= Work instructions =
In the data below, one line contains "bit (R389). -/" and a later one contains "let s2 := s1.setEw key 14 0 24 tm". Print both, with every line between them, exactly and alone.

(Records for this task Opens)

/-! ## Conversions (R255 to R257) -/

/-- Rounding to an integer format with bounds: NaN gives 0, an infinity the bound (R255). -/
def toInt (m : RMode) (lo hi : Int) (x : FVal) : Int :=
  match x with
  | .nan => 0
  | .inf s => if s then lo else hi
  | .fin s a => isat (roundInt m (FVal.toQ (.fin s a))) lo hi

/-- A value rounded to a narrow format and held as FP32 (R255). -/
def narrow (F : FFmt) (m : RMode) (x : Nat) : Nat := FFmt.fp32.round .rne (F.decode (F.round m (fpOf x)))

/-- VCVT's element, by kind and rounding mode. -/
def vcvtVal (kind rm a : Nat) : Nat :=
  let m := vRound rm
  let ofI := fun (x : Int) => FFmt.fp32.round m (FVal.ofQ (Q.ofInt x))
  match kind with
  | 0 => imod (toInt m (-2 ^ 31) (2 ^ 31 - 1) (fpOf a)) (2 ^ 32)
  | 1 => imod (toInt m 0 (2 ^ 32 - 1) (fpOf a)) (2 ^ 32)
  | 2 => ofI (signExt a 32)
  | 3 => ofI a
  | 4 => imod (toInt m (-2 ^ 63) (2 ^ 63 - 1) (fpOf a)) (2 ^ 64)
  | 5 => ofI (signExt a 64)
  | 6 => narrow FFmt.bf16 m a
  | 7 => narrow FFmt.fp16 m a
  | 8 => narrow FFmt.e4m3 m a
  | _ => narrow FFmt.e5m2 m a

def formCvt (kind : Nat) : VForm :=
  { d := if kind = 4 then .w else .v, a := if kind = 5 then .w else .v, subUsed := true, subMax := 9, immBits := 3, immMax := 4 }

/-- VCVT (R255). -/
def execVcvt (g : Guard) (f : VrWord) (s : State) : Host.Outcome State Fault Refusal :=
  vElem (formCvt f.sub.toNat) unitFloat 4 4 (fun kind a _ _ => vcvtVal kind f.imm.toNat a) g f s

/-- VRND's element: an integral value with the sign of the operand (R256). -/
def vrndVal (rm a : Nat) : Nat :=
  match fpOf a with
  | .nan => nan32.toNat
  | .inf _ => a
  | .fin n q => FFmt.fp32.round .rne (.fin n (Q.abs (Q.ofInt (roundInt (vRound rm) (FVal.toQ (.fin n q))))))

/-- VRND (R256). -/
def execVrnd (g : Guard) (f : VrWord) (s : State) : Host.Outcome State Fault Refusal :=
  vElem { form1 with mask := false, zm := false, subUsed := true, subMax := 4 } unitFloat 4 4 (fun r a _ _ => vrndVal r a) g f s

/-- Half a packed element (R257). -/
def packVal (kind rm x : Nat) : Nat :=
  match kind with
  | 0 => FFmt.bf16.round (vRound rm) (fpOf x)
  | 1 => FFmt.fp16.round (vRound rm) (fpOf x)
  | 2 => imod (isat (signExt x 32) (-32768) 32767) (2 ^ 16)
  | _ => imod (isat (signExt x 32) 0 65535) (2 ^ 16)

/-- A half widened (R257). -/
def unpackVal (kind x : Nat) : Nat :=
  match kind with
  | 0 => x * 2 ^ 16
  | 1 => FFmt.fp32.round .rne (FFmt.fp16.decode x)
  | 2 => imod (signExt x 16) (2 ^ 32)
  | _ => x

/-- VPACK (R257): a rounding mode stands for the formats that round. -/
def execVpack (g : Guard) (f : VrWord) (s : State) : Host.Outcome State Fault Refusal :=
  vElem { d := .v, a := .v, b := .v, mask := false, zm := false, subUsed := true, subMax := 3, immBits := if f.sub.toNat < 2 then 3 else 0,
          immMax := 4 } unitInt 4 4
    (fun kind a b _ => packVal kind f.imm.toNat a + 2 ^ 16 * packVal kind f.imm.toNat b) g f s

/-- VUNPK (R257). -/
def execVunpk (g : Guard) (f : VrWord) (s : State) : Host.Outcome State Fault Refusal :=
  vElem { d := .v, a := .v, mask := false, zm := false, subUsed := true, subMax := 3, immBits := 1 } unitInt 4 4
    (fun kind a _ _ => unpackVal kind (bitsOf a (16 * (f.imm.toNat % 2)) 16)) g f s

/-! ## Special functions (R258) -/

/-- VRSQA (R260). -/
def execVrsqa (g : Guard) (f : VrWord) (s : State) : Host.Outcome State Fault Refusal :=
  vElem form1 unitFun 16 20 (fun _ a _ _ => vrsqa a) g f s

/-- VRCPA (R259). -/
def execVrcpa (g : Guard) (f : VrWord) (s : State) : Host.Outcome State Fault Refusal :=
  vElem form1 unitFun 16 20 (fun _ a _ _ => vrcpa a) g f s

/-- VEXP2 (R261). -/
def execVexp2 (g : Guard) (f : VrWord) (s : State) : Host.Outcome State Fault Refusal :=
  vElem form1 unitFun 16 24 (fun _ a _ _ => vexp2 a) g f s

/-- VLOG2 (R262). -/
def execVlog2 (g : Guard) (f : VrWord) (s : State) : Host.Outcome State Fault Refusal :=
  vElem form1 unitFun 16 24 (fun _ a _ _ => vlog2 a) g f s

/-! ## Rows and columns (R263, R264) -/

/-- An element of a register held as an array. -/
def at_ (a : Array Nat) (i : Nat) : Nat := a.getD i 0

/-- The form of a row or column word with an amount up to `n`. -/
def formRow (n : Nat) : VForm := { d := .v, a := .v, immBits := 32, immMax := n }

(Records for this task Closes)
(Records for this task Opens)

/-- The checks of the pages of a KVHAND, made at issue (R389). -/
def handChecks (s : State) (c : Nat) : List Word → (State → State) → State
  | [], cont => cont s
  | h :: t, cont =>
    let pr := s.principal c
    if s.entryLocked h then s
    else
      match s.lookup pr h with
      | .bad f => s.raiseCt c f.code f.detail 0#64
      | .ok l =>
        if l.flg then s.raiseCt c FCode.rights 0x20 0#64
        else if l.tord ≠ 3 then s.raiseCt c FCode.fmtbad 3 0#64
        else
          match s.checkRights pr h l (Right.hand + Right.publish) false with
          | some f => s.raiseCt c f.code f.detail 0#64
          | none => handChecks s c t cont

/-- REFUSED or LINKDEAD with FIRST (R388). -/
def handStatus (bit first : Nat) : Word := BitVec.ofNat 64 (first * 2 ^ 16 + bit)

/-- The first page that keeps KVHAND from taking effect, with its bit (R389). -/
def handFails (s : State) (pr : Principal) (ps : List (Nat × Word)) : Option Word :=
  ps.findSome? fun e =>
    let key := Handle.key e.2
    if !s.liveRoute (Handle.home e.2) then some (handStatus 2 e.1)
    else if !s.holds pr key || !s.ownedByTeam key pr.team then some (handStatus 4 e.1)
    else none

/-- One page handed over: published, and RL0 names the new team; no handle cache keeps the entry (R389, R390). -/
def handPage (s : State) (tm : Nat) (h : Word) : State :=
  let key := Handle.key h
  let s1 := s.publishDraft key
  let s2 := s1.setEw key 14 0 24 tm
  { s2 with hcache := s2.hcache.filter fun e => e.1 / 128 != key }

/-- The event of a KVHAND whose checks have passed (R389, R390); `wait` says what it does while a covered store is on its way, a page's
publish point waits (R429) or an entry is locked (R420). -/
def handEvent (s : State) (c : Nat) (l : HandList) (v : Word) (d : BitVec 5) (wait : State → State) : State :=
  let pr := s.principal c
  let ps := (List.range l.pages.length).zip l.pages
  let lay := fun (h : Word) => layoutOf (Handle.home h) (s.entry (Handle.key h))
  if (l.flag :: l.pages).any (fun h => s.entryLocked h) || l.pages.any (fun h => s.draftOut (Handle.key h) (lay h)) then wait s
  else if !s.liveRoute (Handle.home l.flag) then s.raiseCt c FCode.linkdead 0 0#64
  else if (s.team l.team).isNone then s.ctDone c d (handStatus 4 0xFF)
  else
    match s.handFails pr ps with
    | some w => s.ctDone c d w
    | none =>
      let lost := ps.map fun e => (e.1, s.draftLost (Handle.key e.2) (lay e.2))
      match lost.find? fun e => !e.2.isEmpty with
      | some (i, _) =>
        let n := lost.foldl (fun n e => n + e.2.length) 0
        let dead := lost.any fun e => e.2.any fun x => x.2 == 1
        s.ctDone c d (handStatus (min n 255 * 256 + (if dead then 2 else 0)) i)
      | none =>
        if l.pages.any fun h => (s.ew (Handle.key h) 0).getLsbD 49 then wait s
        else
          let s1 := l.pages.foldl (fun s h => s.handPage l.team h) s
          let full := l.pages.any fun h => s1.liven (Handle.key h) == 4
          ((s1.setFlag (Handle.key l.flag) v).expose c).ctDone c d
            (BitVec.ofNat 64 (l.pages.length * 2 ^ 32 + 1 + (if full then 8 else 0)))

(Records for this task Closes)

= Answer area =
/-- The first page that keeps KVHAND from taking effect, with its bit (R389). -/
def handFails (s : State) (pr : Principal) (ps : List (Nat × Word)) : Option Word :=
  ps.findSome? fun e =>
    let key := Handle.key e.2
    if !s.liveRoute (Handle.home e.2) then some (handStatus 2 e.1)
    else if !s.holds pr key || !s.ownedByTeam key pr.team then some (handStatus 4 e.1)
    else none

/-- One page handed over: published, and RL0 names the new team; no handle cache keeps the entry (R389, R390). -/
def handPage (s : State) (tm : Nat) (h : Word) : State :=
  let key := Handle.key h
  let s1 := s.publishDraft key
  let s2 := s1.setEw key 14 0 24 tm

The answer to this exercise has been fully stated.